**Exercise**
Go through the data below and return each line where the string "have" appears.

**Dataset extract**

-- ==== Sys2Proof/Config.lean ====
section
/-!
DEFINITION. The free values: what the spec leaves open while the machine goes on. Each constant is opaque, so no
proof can see its value; what is stated holds for every value.

What the spec leaves open here: log entries 91, 103, 110 and 111.
-/

namespace Sys2Proof.Config

/-- A byte of SRAM whose content the spec calls undefined (R60, R61, R101, R293). The first argument numbers the event
that made the content undefined, the second is the byte's address. -/
opaque undefByte : Nat → Nat → Byte

/-- A lane of a vector register whose content the spec calls undefined (R123). The first argument numbers the event,
the second is `register × 64 + lane`. -/
opaque undefLane : Nat → Nat → Lane

/-- What a value is that the spec names but gives neither a rule nor a measurement for. The argument is the
model's counter of such values. -/
opaque freeWord : Nat → Word

/-- The instruction codes of EXTEST, SAMPLE/PRELOAD and IDCODE (in this order), which R337 names without a number. -/
opaque tapCode : Nat → BitVec 8

/-- The bits of IDCODE that R337 leaves open: the version and the manufacturer's identity. -/
opaque idcodeRest : BitVec 32

/-- The bits that Capture-IR loads. -/
opaque captureIr : BitVec 8

/-- The pin of the sideband header (0 for pin 1) that a cell of the boundary register covers: R337 gives the register no order. -/
opaque boundaryPin : Nat → Nat

/-- The code that a conversion to W1, W2T or W2Q gives under a scale of ±0, where every point of the grid is a zero (R79, R344): which of
the codes that the rules allow. The arguments are the format's index, the BF16 scale, and the sign, magnitude and exponent of the source. -/
opaque zeroScaleCode : Nat → Nat → Bool → Nat → Int → Nat

/-- Whether a byte of a broadcast whose source was written before the root completed is the new one (R195). The first argument numbers the event,
the second is the byte's address. -/
opaque newByte : Nat → Nat → Bool

/-- The set of the depot cache in which a page of a physical extent may lie: R213 gives 16 ways and no hash. -/
opaque depotSet : Nat → Nat → Nat

/-- What a 64-bit word of a port's configuration space holds in the bits for which R231 gives no value: the identifier assigned to Obmeuri among
them. -/
opaque configWord : Nat → Word

end Sys2Proof.Config
end

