/-- A NAK for the shunter (R64): RETRY sends the packet again 2 µs later; any other reason fails the descriptor. -/
def shNak (s : State) (t : Nat) (p : Packet) : State :=
  match shAwaiting s t p with
  | none => s
  | some (q, i, _, r) =>
    if p.nakr.toNat = 7 then
      updDesc (shAnswered s t q p) t q i (fun d => { d with retry := d.retry ++ [(s.now + 2000, r)] })
    else shHalt s t q i 9 p.nakr.toNat

/-- The source bytes of a row that have arrived, in order; `none` while some are missing. -/
def rowBytes (len : Nat) (r : Nat) (buf : List (Nat × Nat × List Byte)) : Nat → Nat → Option (List Byte)
  | 0, pos => if pos = len then some [] else none
  | fuel + 1, pos =>
    if pos = len then some []
    else match buf.find? (fun b => decide (b.1 = r ∧ b.2.1 = pos)) with
      | none => none
      | some b => if b.2.2 = [] then none else (rowBytes len r buf fuel (pos + b.2.2.length)).map (fun l => b.2.2 ++ l)

/-- Convert and write, in row order, the rows whose bytes have all arrived (R86). -/
def convertRows (t q i : Nat) : Nat → State → State
  | 0, s => s
  | fuel + 1, s =>
    match (shqOf s t q)[i]? with
    | none => s
    | some d =>
      let e := d.issue
      match rowBytes (shLen e) d.conv d.buf (shLen e) 0 with
      | none => s
      | some bs =>
        let c := shConvert s t e bs
        let off := (shRowAddr s t e d.conv).2 % 2 ^ 23
        match shWrite c.1 t e.by_.ctx off c.2 with
        | none => shHalt c.1 t q i 3 0
        | some s' =>
          convertRows t q i fuel (updDesc s' t q i (fun d =>
            { d with conv := d.conv + 1, buf := d.buf.filter (fun b => decide (b.1 ≠ d.conv)) }))

/-- Whether data for a row of a descriptor cannot land yet: its row, or one that it would let convert, ends in an accumulator bank that the TE
holds (R61). -/
def landsHeld (s : State) (t : Nat) (d : ShDesc) (row : Nat) : Bool :=
  (row :: d.buf.map (fun b => b.1)).any (fun r => match ownOffset t (shRowAddr s t d.issue r).2 with
    | some off => accHeldIn s t off (shOut d.issue (shLen d.issue))
    | none => false)

/-- Whether read data for the shunter waits: for an accumulator bank that the TE holds (R61). -/
def shHeld (s : State) (t : Nat) (p : Packet) : Bool := match shAwaiting s t p with
  | some (_, _, d, r) => !p.poison && landsHeld s t d r.row
  | none => false

/-- Read data for the shunter: written at its row, or held until the row can be converted whole. Poisoned data is an uncorrectable read (R64). -/
def shReadResp (s : State) (t : Nat) (p : Packet) : State :=
  match shAwaiting s t p with
  | none => s
  | some (q, i, d, r) =>
    if p.poison then shHalt s t q i 6 0
    else
      let s1 := shAnswered s t q p
      if shConverts d.issue then
        convertRows t q i (shRows d.issue) (updDesc s1 t q i (fun d => { d with buf := d.buf ++ [(r.row, r.byte, p.data)] }))
      else
        let off := (shRowAddr s1 t d.issue r.row).2 % 2 ^ 23 + r.byte
        match shWrite s1 t d.issue.by_.ctx off p.data with
        | none => shHalt s1 t q i 3 0
        | some s' => s'

/-- The packets of a descriptor whose RETRY wait is over, with this TAG, are sent again (R215). -/
def shResend (s0 : State) (t : Nat) (tag : BitVec 16) : State :=
  let s := waitEarliest s0 ((shDescs (tileOf s0 t)).flatMap (fun d => (d.retry.filter (fun r => decide (r.2.p.tag = tag))).map (fun r => r.1)))
  forEach (List.range 16) s (fun s q =>
    forEach (List.range (shqOf s t q).length) s (fun s i =>
      match (shqOf s t q)[i]? with
      | none => s
      | some d =>
        let due := d.retry.filter (fun r => decide (r.2.p.tag = tag ∧ r.1 ≤ s.now))
        if due.isEmpty then s
        else tileSendAll (updDesc s t q i (fun d => { d with
            retry := d.retry.filter (fun r => !(decide (r.2.p.tag = tag ∧ r.1 ≤ s.now)))
            await := d.await ++ due.map (fun r => r.2) })) t (due.map (fun r => r.2.p))))
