-- ==== Sys2Proof/Machine/Packets.lean ====
section
/-!
DEFINITION. Packets at their destination: writes, reads and counter increments at a tile, a die block or a station's registers, and the
answers at their source (R57, R143, R153, R167, R181, R215, R236, R343).

What the spec leaves open here: log entries 18, 21, 23 and 24.
-/

namespace Sys2Proof.Machine

/-! ### Answers -/

/-- ACK a packet. -/
def ackPacket (s : State) (p : Packet) : State := respond s p (response p 3 0 [])

/-- NAK a packet with a reason of Table 6.3. -/
def nakPacket (s : State) (p : Packet) (why : Nat) : State := respond s p (response p 4 why [])

/-- Answer a read. -/
def readAnswer (s : State) (p : Packet) (data : List Byte) : State := respond s p (response p 2 0 data)

/-- The bytes a READ_REQ asks for: XDATA [11:0] (Table 6.1). -/
def readLen (p : Packet) : Nat := p.xdata.toNat % 2 ^ 12

/-- Whether a READ_REQ's length is one that Table 6.1 gives. -/
def readLenOk (p : Packet) : Bool := decide (1 ≤ readLen p ∧ readLen p ≤ 2048 ∧ p.xdata.toNat / 2 ^ 12 = 0)

/-- The counter increment a packet asks for (R153, R179). -/
def countRc (s : State) (p : Packet) : State := if p.rcEn then cntInc s (packetDst p) p.rcnt.toNat 1 else s

/-! ### A tile as the target -/

/-- The offset a packet addresses in its tile. -/
def pOff (p : Packet) : Nat := p.addr.toNat % 2 ^ 23

/-- Whether a WRITE or READ_REQ for a tile waits: the TE holds an accumulator bank that it meets (R61). -/
def bankHeld (s : State) (p : Packet) : Bool :=
  let t := packetDst p
  let n := if p.type = 0 then p.data.length else readLen p
  decide (p.dstDie.toNat < 40 ∧ p.dstTile.toNat < 144 ∧ regionOf (pOff p) n = some .acc) && accHeldIn s t (pOff p) n
    && (if p.type = 0 then !p.poison && !(keepBlocks s t (pOff p) n) else decide (p.type = 1) && readLenOk p)

/-- A WRITE at a tile (R45, R57, R343). Its bytes land and its counter moves, and it is answered. -/
def writeAtTile (s : State) (p : Packet) : State :=
  let t := packetDst p
  let off := pOff p
  let n := p.data.length
  if p.poison then nakPacket s p (poisonWhy p)
  else match regionOf off n with
    | none => nakPacket s p 3
    | some .reg =>
      if wholeWords off n then ackPacket (countRc (writeRegs s false (tileAddr t off) (leWords (n / 8) p.data)) p) p
      else nakPacket s p 3
    | some .ist =>
      if (istoreCtxs off n).all (istoreOpen s t) then ackPacket (countRc (tileWrite s t none .ist off p.data) p) p
      else nakPacket (tileEvent s t 0x40) p 3
    | some r =>
      if keepBlocks s t off n then nakPacket (tileEvent s t 0x20) p 3
      else ackPacket (countRc (tileWrite s t none r off p.data) p) p

/-- A READ_REQ at a tile. A read with an uncorrectable word is answered POISON (R53). -/
def readAtTile (s : State) (p : Packet) : State :=
  let t := packetDst p
  let off := pOff p
  let n := readLen p
  if !(readLenOk p) then nakPacket s p 4
  else match regionOf off n with
    | none => nakPacket s p 3
    | some .reg =>
      if wholeWords off n then
        let r := readRegs s (tileAddr t off) (n / 8)
        readAnswer (countRc r.1 p) p r.2
      else nakPacket s p 3
    | some r =>
      let x := tileRead s t none r off n
      if x.2.2 then nakPacket x.1 p 2 else readAnswer (countRc x.1 p) p x.2.1

/-- A CNT_INC at a tile (R153). -/
def incAtTile (s : State) (p : Packet) : State :=
  if (regionOf (pOff p) 1).isSome then ackPacket (countRc s p) p else nakPacket s p 3

/-! ### Register blocks (R236, R343) -/

/-- The register block offset that a packet addresses, where its range is mapped in whole words. -/
def blockKey (p : Packet) (n : Nat) : Option Nat :=
  let a := p.addr.toNat
  if p.dstDie.toNat < 40 then
    (let off := a % 2 ^ 23
     if dieBlockMapped off n && decide (off % 8 = 0) then some (dieBlockAddr p.dstDie.toNat off) else none)
  else
    (let off := a % 2 ^ 31
     if stationRegMapped off n && decide (off % 8 = 0) then some (stationAddr (p.dstDie.toNat - 40) off) else none)

/-- A packet at a die block or a station's registers: whole aligned words, no counter (R343). -/
def atBlock (s : State) (p : Packet) : State :=
  match p.type.toNat with
  | 0 =>
    (match blockKey p p.data.length with
     | some k =>
       if p.poison then nakPacket s p (poisonWhy p)
       else if wholeWords (p.addr.toNat % 8) p.data.length then
         ackPacket (writeRegs s false k (leWords (p.data.length / 8) p.data)) p
       else nakPacket s p 3
     | none => nakPacket s p 3)
  | 1 =>
    if !(readLenOk p) then nakPacket s p 4
    else (match blockKey p (readLen p) with
     | some k =>
       if wholeWords (p.addr.toNat % 8) (readLen p) then
         let r := readRegs s k (readLen p / 8)
         readAnswer r.1 p r.2
       else nakPacket s p 3
     | none => nakPacket s p 3)
  | 5 =>
    (match blockKey p 8 with
     | some _ => ackPacket s p
     | none => nakPacket s p 3)
  | _ => s

/-! ### Who serves a packet -/

/-- Whether a packet is for a tile. -/
def forTile (p : Packet) : Bool := decide (p.dstDie.toNat < 40 ∧ p.dstTile.toNat < 144)

/-- Whether a packet is for a die block or a station die's control unit. -/
def forBlock (p : Packet) : Bool :=
  decide ((p.dstDie.toNat < 40 ∧ p.dstTile.toNat = 255) ∨ (40 ≤ p.dstDie.toNat ∧ p.dstTile.toNat = 0))

/-- A request reaches its target: a tile, or registers; an outlet takes only collective packets and an unassigned unit nothing. The Peat and
the host ports have rows of their own (PEAT_READ_REQ, PEAT_WRITE, HOST_MEMORY_READ, HOST_MEMORY_WRITE), which such a packet waits for. -/
def serveRequest (s : State) (p : Packet) (tile : State → Packet → State) : State :=
  if 40 ≤ p.dstDie.toNat ∧ (p.dstTile.toNat = 2 ∨ p.dstTile.toNat = 3) ∧ (p.type.toNat = 0 ∨ p.type.toNat = 1) then stay s p
  else arriveWhen s p (bankHeld s p) (fun s =>
    if forTile p then recause (tile s p) (packetDst p)
    else if forBlock p then atBlock s p
    else nakPacket s p 3)

/-- Whether a packet is a read of the cluster registers of a cluster in C2 or C3, which the die's health block answers whatever its path (R72). -/
def asleepRead (s : State) (p : Packet) : Bool :=
  forTile p && !(dieClosed s p.dstDie.toNat) && decide (2 ≤ clusterState s p.dstDie.toNat (clusterOf p.dstTile.toNat))
    && readLenOk p && decide (0x7F8000 ≤ pOff p ∧ pOff p + readLen p ≤ 0x7F8100) && wholeWords (pOff p) (readLen p)

/-- The health block's answer. -/
def answerAsleep (s : State) (p : Packet) : State :=
  let r := readRegs (absorb s p) (tileAddr (packetDst p) (pOff p)) (readLen p / 8)
  readAnswer r.1 p r.2

/-- A packet of another type is another row's; one of a reserved type, or on a channel its type may not use, is any row's. -/
def ofType (n : Nat) (s : State) (p : Packet) (act : State) : State := if channelOk p && decide (p.type.toNat ≠ n) then stay s p else act

/-! ### Meanings -/

/-- WRITE (R153). -/
def execWrite (p : Packet) (s : State) : Host.Outcome State Fault Refusal := .next (ofType 0 s p (serveRequest s p writeAtTile))

/-- READ_REQ (R153). -/
def execReadReq (p : Packet) (s : State) : Host.Outcome State Fault Refusal := 
  .next (ofType 1 s p (if asleepRead s p then answerAsleep s p else serveRequest s p readAtTile))

/-- CNT_INC (R153). -/
def execCntInc (p : Packet) (s : State) : Host.Outcome State Fault Refusal := .next (ofType 5 s p (serveRequest s p incAtTile))

/-- READ_RESP (R143). -/
def execReadResp (p : Packet) (s : State) : Host.Outcome State Fault Refusal :=
  .next (ofType 2 s p (arriveWhen s p (respHeld s p) (fun s => toSource s p niReadResp shReadResp)))

/-- ACK (R181). -/
def execAck (p : Packet) (s : State) : Host.Outcome State Fault Refusal := 
  .next (ofType 3 s p (arrive s p (fun s => toSource s p niAck shAck)))

/-- NAK (R167, R187, R215). -/
def execNak (p : Packet) (s : State) : Host.Outcome State Fault Refusal := 
  .next (ofType 4 s p (arrive s p (fun s => toSource s p niNak shNak)))

/-- READ_REQ_RESEND (R215). -/
def execReadReqResend (t : TileId) (tag : BitVec 16) (s : State) : Host.Outcome State Fault Refusal :=
  .next (if isShTag tag then shResend s t tag else niResend s t tag)

/-- DIE_BLOCK_ACCESS (R343). -/
def execDieBlockAccess (p : Packet) (s : State) : Host.Outcome State Fault Refusal :=
  .next (if forBlock p then arrive s p (fun s => atBlock s p) else stay s p)

end Sys2Proof.Machine
end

**Written solution**
/-- The source bytes of a row that have arrived, in order; `none` while some are missing. -/
/-- Convert and write, in row order, the rows whose bytes have all arrived (R86). -/
the host ports have rows of their own (PEAT_READ_REQ, PEAT_WRITE, HOST_MEMORY_READ, HOST_MEMORY_WRITE), which such a packet waits for. -/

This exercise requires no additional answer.